╭─ THE DATA

/-- Start the read of a non-cached or device line; a far atomic reserves its snoop data buffer first (R275). -/
def Mach.ncRead (m : Mach) (h t : Nat) : Mach :=
  let e := m.te h t
  let go := fun (m : Mach) =>
    let m := m.modTe h t fun e => { e with ph := .collect }
    let m := m.startData h t (offOf e.key) e.port_ false
    if (m.te h t).rd = .down then m.ncEnd h t else m
  if e.kind ≠ .atm then go m
  else match (m.slice h).freeDb 128 48 with
    | some b => go ((m.modTe h t fun e => { e with sbuf := some b }).modS h fun s => s.setDb b { te := some t })
    | none =>
      let m := if e.ph ≠ .reserve then m.bump h Reg.hscDbwait else m
      m.modTe h t fun e => { e with ph := .reserve }

-- ===== the start of a turn =====

/-- An SCD whose monitor does not hold fails (R175). -/
def Mach.scdFail (m : Mach) (h t : Nat) (shadow : Bool) : Mach :=
  let m := m.bump h Reg.hscScdfail
  (if shadow then m.bump h Reg.hscScdshd else m).finish h t (cmaMsg (if shadow then 2 else 0))

/-- A far atomic of a coherent write-back region reserves its snoop data buffer at the start of its turn (R275). -/
def Mach.farStart (m : Mach) (h t : Nat) : Mach :=
  match (m.slice h).freeDb 128 48 with
  | some b => ((m.modTe h t fun e => { e with sbuf := some b, ph := .turn }).modS h fun s => s.setDb b { te := some t }).lookup h t
  | none => (if (m.te h t).ph ≠ .reserve then m.bump h Reg.hscDbwait else m).modTe h t fun e => { e with ph := .reserve }

/-- An MBS at its turn reserves one snoop data buffer for each line it names, then looks its sector up (R78, R275). In a region
that is not coherent write-back no agent holds a copy: it is answered at its turn, and clears the monitors on its lines (Table 06-3;
notes/assumptions/88.md). -/
def Mach.mbsTurn (m : Mach) (h t : Nat) : Mach :=
  let e := m.te h t
  if !atWb e.at_ then
    ((List.range 2).foldl (fun m l => if e.lines.getLsbD l then m.clrMons h (lineKey (keySec e.key) (l = 1)) else m) m).mbsEnd h t
  else
    let s := m.slice h
    let two := e.lines = 3
    let wait := (if e.ph ≠ .reserve then m.bump h Reg.hscDbwait else m).modTe h t fun e => { e with ph := .reserve }
    match s.freeDb 128 48 with
    | none => wait
    | some b =>
      let b2 := (firstBelow 48 fun i => decide (s.db (128 + i) = ({} : DBuf)) && decide (128 + i ≠ b)).map (128 + ·)
      if two && b2.isNone then wait
      else
        let m := (m.modTe h t fun e => { e with sbuf := some b, dbuf := if two then b2 else none }).modS h fun s => s.setDb b { te := some t }
        let m := match (if two then b2 else none) with | some b => m.modS h fun s => s.setDb b { te := some t } | none => m
        m.lookup h t

/-- A ZERO line at its turn (R263): skipped in device regions, where its walk faulted and, for an NS command, in S regions. -/
def Mach.zeroTurn (m : Mach) (h t : Nat) : Mach :=
  let e := m.te h t
  let skip := fun (m : Mach) (r : Nat) =>
    ((m.count r).endTe h t).zeroOver.tmpCheck
  match e.attr with
  | none => skip m Reg.tmpOskip
  | some a =>
    let ns := match m.tmp with | some o => decide (o.owner = .ns) | none => false
    if atDev a then skip m Reg.tmpOskip
    else if ns && atSec a then skip m Reg.tmpWskip
    else
      let m := m.wcFlush h e.key
      if atWb a then m.lookup h t
      else if !m.zeroCan h t (atPort a) then m.modTe h t fun e => { e with ph := .wbuf }
      else if m.portDown (atPort a) then ((m.lostWrite (atPort a) (offOf e.key)).endTe h t).zeroOver.tmpCheck
      else ((m.clrMons h e.key).askWrite h .mwr (atPort a) (offOf e.key) (.zero t) 0 (BitVec.allOnes 64) (some a)).endTe h t

/-- Requests whose turn closes the open write-combining buffer of their line (R198). -/
def TKind.closes : TKind → Bool
  | .rds | .rdo | .rdc | .rsl | .scd | .atm => true
  | _ => false

/-- Start the turn of an entry that holds its key and knows its region (R62 step 5). -/
def Mach.beginTurn (m : Mach) (h t : Nat) : Mach × WalkOut :=
  let e := m.te h t
  let a := e.at_
  let m := if e.kind.closes then m.wcFlush h e.key else m
  let nc := fun (m : Mach) => (m.modTe h t fun e => { e with wcEn := m.bit Reg.glbWcctl 0 }).ncWrite h t
  let line := fun (m : Mach) => (m, ([] : WalkOut))
  match e.kind with
  | .rds | .rdo | .rdc =>
    if atWb a then line ((m.pfTrain h t).lookup h t) else line (m.ncRead h t)
  | .rsl => if atWb a then line (m.lookup h t) else line (m.ncRead h t)
  | .upg => line (m.lookup h t)
  | .wbd => if atWb a then line (m.lookup h t) else line (nc m)
  | .wrl | .wrp =>
    if !atWb a then line (nc m)
    else if m.portDown e.port_ then line (m.cmx h t .tgtdown)
    else line (m.lookup h t)
  | .scd =>
    let (m, ok, shadow) := m.monCheck h e
    if !ok then line (m.scdFail h t shadow)
    else if m.portDown e.port_ then line (m.cmx h t .tgtdown)
    else if atWb a then line (m.lookup h t)
    else line (nc m)
  | .atm =>
    match m.placeAtm h e with
    | none => line (m.cmx h t .attrfault)
    | some far =>
      let m := m.bump h (if far then Reg.hscAtmfar else Reg.hscAtmnear)
      let m := m.modTe h t fun e => { e with far, hm := m.bit Reg.glbAtmctl 16 }
      if far && m.portDown e.port_ then line (m.cmx h t .tgtdown)
      else if !atWb a then line (m.ncRead h t)
      else if far then line (m.farStart h t) else line (m.lookup h t)
  | .mbs => line (m.mbsTurn h t)
  | .biv | .rebuild => line (m.crowStart h t)
  | .lock => line (m.lockGo h t)
  | .unlock => line (m.unlockGo h t)
  | .zero => line (m.zeroTurn h t)
  | .qop _ | .qcmd _ | .qho | .qnlost => m.qTurn h t
  | .evh | .sweep => line m

-- ===== acceptance checks (R36, R159, R172, R219, R394, R395) =====

/-- Capture a world fault (code 0x1C, class C, not counted). -/
def Mach.worldEv (m : Mach) (h t : Nat) (e : TE) (ns : Bool) : Mach :=
  let isQ := !e.kind.isLine
  let pa : PA := if isQ then e.key.setWidth 52 else m.paOf (offOf e.key)
  let ev := e.ev (m.htag h t) pa h 0x1C
  m.capture { ev with akind := if isQ then 2 else 1, auth := if ns then 0 else ev.auth }

/-- The pass of an EVH, once its region is known (R72, R73). -/
def Mach.evhPass (m : Mach) (h t : Nat) (a : Option (BitVec 16)) : Mach :=
  let e := m.te h t
  let sec := keySec e.key
  let set := (setOf sec).toNat
  let q := e.agent
  let hint := fun (w : W64) =>
    if (enSt w e.ln = hsX || enSt w e.ln = hsOS) && enOwn w e.ln = q then
      if enSt w e.ln = hsX then trim (enSetLine w e.ln hsI 0) e.ln (agBit q.toNat) else w
    else trim w e.ln (agBit q.toNat)
  let ok := match a with | some a => atWb a && !atQob a && !(atSec a && !e.sec) | none => false
  if !ok then m.endTe h t
  else
    let m := (m.ensureSet h set).checkSet h set
    let inV := fun (v : Victim) => if v.sec = sec && !enImp v.word then { v with word := normal (hint v.word) } else v
    let m := match m.findWay h sec with
      | some w => if enImp (m.entry h set w) then m else m.storeEntry h set w (hint (m.entry h set w))
      | none => m.modS h fun s => { s with vbuf := s.vbuf.map inV }
    m.endTe h t

/-- A line entry's region is known: the checks of R62 steps 2 and 3, made at acceptance whatever the key, then its key, and its turn
if it has it (R122). -/
def Mach.attrKnown (m : Mach) (h t : Nat) (a : Option (BitVec 16)) : Mach × WalkOut :=
  let m := m.modTe h t fun e => { e with attr := a, ph := .turn }
  let e := m.te h t
  let go := fun (m : Mach) =>
    let m := m.enter h t e
    if (m.te h t).st = .active then m.beginTurn h t else (m, [])
  let bad := fun (c : Cmx) => (m.cmx h t c, ([] : WalkOut))
  match e.kind with
  | .evh => (m.evhPass h t a, [])
  | .mbs =>
    match a with
    | some x => if atPort x = e.port then go m
      else (((m.protErrM e.port (m.paOf (offOf e.key)) 4).modP e.port fun v => { v with mbrq := v.mbrq ++ [e.aux] }).endTe h t, [])
    | none => (((m.protErrM e.port (m.paOf (offOf e.key)) 4).modP e.port fun v => { v with mbrq := v.mbrq ++ [e.aux] }).endTe h t, [])
  | .lock | .unlock | .zero => go m
  | .biv | .rebuild => if e.st = .active then (m.crowGo h t, []) else (m, [])
  | .qop _ | .qcmd _ | .qho | .qnlost => (m, [])
  | k =>
    match a with
    | none => bad .regfault
    | some x =>
      if atSec x && !e.sec then
        let m := m.worldEv h t e false
        (m.cmx h t .worldfault, [])
      else if atQob x then bad .attrfault
      else if k = .upg && !atWb x then bad .attrfault
      else if k = .atm && (atDev x || (atNc x && atAtom x = 1)) then bad .attrfault
      else if (k = .rsl || k = .scd) && !m.rslOk x then bad .attrfault
      else go m

/-- Look the region of a line entry up (R38). -/
def Mach.askAttr (m : Mach) (h t : Nat) : Mach × WalkOut :=
  let off := offOf (m.te h t).key
  match m.rcFind h off with
  | some a => m.attrKnown h t (some a)
  | none => (m.modTe h t fun e => { e with ph := .region }).startWalk h (.te h t) off

-- ===== what a walk gives its waiters =====

/-- One waiter of a walk goes on with what the walk gave. -/
def Mach.out1 (m : Mach) (w : Waiter) (a : Option (BitVec 16)) : Mach × WalkOut :=
  match w with
  | .te h t =>
    let e := m.te h t
    if e.st = .free then (m, [])
    else if e.kind.isLine then if e.ph = .region then m.attrKnown h t a else (m, [])
    else match e.woff with
      | some off => (m.modTe h t fun e => { e with woff := none, reg := (off, a) :: e.reg }).qTurn h t
      | none => (m, [])
  | .head h i n => m.loadHead h i (if ((m.slice h).slot.get none i).any fun v => lineNo v.read = n then some a else none)
  | .pout h i n =>
    match (m.slice h).slot.get none i with
    | none => (m, [])
    | some v =>
      let known := if lineNo v.tail = n then some a else none
      let (m, o) := if v.out then m.pageOutTry h i known else (m, [])
      if (m.tmp.any fun o => o.op = 2 && !o.abort) && (m.slice h).tmpPos = i then
        let m := if known.isSome then { m with tmp := m.tmp.map fun (o : TmpOp) => { o with known := some (h, i, a) } } else m
        let (m, o2) := m.flushSlot h
        (m, o ++ o2)
      else (m, o)
  | .bell h off => m.bellGo h (some (off, a))
  | .evac h =>
    let w := match a with | some x => atSec x | none => false
    let fe := fun (e : Evac) => { e with world := some w }
    let fo := fun (o : OSweep) => match o.wsec with | some sec => { o with reg := some (sec, a), wsec := none } | none => o
    (m.modS h fun s => { s with evac := s.evac.map fe, osw := s.osw.map fo }, [])
  | .vict h sec =>
    -- the eviction goes on once the victim's world is known (R114)
    let w := match a with | some x => atSec x | none => false
    ((m.modS h fun s => { s with vbuf := s.vbuf.map fun v => if v.sec = sec then { v with w := some w } else v }).evict h sec, [])

/-- Serve the waiters a walk released, and those that their work releases in turn. -/
def Mach.outs : Nat → Mach → WalkOut → Mach
  | _, m, [] => m
  | 0, m, _ => m
  | n + 1, m, x :: r => let (m, o) := m.out1 x.1 x.2; Mach.outs n m (r ++ o)

/-- Serve every waiter a step released. -/
def Mach.fin (x : Mach × WalkOut) : Mach := Mach.outs 4096 x.1 x.2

╰─

What is needed is every line of the records above that contains the word "offOf".

• WRITTEN REPLY:
    let m := m.startData h t (offOf e.key) e.port_ false
      else if m.portDown (atPort a) then ((m.lostWrite (atPort a) (offOf e.key)).endTe h t).zeroOver.tmpCheck
      else ((m.clrMons h e.key).askWrite h .mwr (atPort a) (offOf e.key) (.zero t) 0 (BitVec.allOnes 64) (some a)).endTe h t
  let pa : PA := if isQ then e.key.setWidth 52 else m.paOf (offOf e.key)
      else (((m.protErrM e.port (m.paOf (offOf e.key)) 4).modP e.port fun v => { v with mbrq := v.mbrq ++ [e.aux] }).endTe h t, [])
    | none => (((m.protErrM e.port (m.paOf (offOf e.key)) 4).modP e.port fun v => { v with mbrq := v.mbrq ++ [e.aux] }).endTe h t, [])
  let off := offOf (m.te h t).key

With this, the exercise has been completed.